Bulk Insert Throughput Issues

I have a question regarding the throughput of the _bulk inserting of
elasticsearch, running version 0.90.3 on ubuntu 13.04 64bit. I've done a
great deal of searching and have been hard pressed to find anything that
appropriately covers our needs.

Currently In our system we're looking to Index data at very high volumes,
currently we're looking at indexing, albeit an odd parent / child
relationship mapping
at https://gist.github.com/fidyeates/18cec7116926516bc033, under our
current traffic we're looking at around indexing 1,500 'details' documents
per second which equates to, on average, 12,000 documents per second needed
to be indexed, at around 2-3kb size on average per document, roughly giving
us a write rate of 30-40mb / second into elasticsearch,

Our elasticsearch deployment is currently 2 m1.large amazon EC2 instances,
configured with default configurations, 10 shards and 0 replicas. We are
also rotating keys daily and flushing data thats older then two weeks.
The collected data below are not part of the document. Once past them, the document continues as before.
-- ==== Sys2Proof/Machine/ScalarMemory.lean ====
section
/-! DEFINITION. Scalar loads and stores: minors 0 to 2 of major 0x14 (spec/06 R159, spec/09 R245). -/

namespace Sys2Proof.Machine

/-- The address of a scalar load or store. -/
def Issue.scalarVa (i : Issue) (base : BitVec 5) (off : BitVec 8) : Nat :=
  (i.src.pair (2 * base.toNat) + 4 * off.setWidth 64).toNat

/-- The bytes of the open capsule step's stores, the latest in force. -/
def Wave.stepBytes (w : Wave) : Assoc Byte :=
  w.stepBuf.foldl (fun m b => (cellsAt b.pa b.data).foldl (fun m c => Assoc.put m c.1 c.2) m) []

/-- A scalar load of the Leader; the task's own stores of a capsule step, and those of its handler since, lie over what it reads
(spec/06 R152, spec/09 R245). -/
def scalarLoad (q : Sched) (instr : Instr) (sd : SReg) (base : BitVec 5) (w64 : Bool) (off : BitVec 8) (s : State) :
    Host.Outcome State Fault Refusal :=
  issueWord q instr s fun t w =>
    let i := t.issue
    let n := if w64 then 8 else 4
    globalAccess t w n n 0 { rd := true, wr := false } (some false) [(i.leader, i.scalarVa base off)] fun u as =>
      Did.orTrap u (u.markedLanes n 0 false as) (
        let r := (u.afterRemote w n as).readLanes (coreOf i.slot) w n false as
        Did.orTrap r.1 (refusedLanes r.2.1 false) (
          let x := leNat (overlay w.stepBytes ((as.map (·.pa)).headD 0) ((r.2.2.map (·.2)).headD []))
          .done (if w64 then r.1.putPair sd.toNat (BitVec.ofNat 64 x) else r.1.putNow (.sca sd.toNat (BitVec.ofNat 32 x)))))

/-- `sld` (spec/06 R159). -/
def execSld (q : Sched) (sd : SReg) (base : BitVec 5) (w64 : Bool) (off : BitVec 8) (s : State) : Host.Outcome State Fault Refusal :=
  scalarLoad q (.sld q sd base w64 off) sd base w64 off s

/-- `sldk`: what `sld` returns, through the constant path (spec/06 R154, R159). -/
def execSldk (q : Sched) (sd : SReg) (base : BitVec 5) (w64 : Bool) (off : BitVec 8) (s : State) : Host.Outcome State Fault Refusal :=
  scalarLoad q (.sldk q sd base w64 off) sd base w64 off s

/-- `sst`: held like a vector store, and in a capsule body buffered for the step's commit (spec/06 R159, spec/09 R245). -/
def execSst (q : Sched) (sd : SReg) (base : BitVec 5) (w64 : Bool) (off : BitVec 8) (s : State) : Host.Outcome State Fault Refusal :=
  issueWord q (.sst q sd base w64 off) s fun t w =>
    let i := t.issue
    let n := if w64 then 8 else 4
    let data := storeBytes n ((run sd.toNat (n / 4)).map i.src.scalar)
    globalAccess t w n n 0 { rd := false, wr := true } (some true) [(i.leader, i.scalarVa base off)] fun u as =>
      .done (
        if w.inBody then
          ({ u with nextNum := u.nextNum + 1 } : State).wave fun x =>
            { x with stepBuf := x.stepBuf ++ as.map fun a => { num := u.nextNum, pa := a.pa, persist := ptePersist a.pte, own := false, data := data } }
        else (u.storeLanes w (as.map fun a => (a, data))).noteOwn w (as.flatMap fun a => cellsAt a.pa data))

end Sys2Proof.Machine
end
However, this does seem to be the capacity of this elasticsearch
deployment, i.e. we're waiting for long amounts of time on all the _bulk
calls (tested on bulk amounts from 500-10,000 documents), and we're
currently feeding in from 3 parallel threads with the calls evenly
distributed across the es nodes.

1.) Are there any good performance tweaks we can make to the cluster to
increase the amount of indexing throughput? I can understand if we have hit
the capacity of two m1.larges (2 core, 4ECU's, 7.5gb ram).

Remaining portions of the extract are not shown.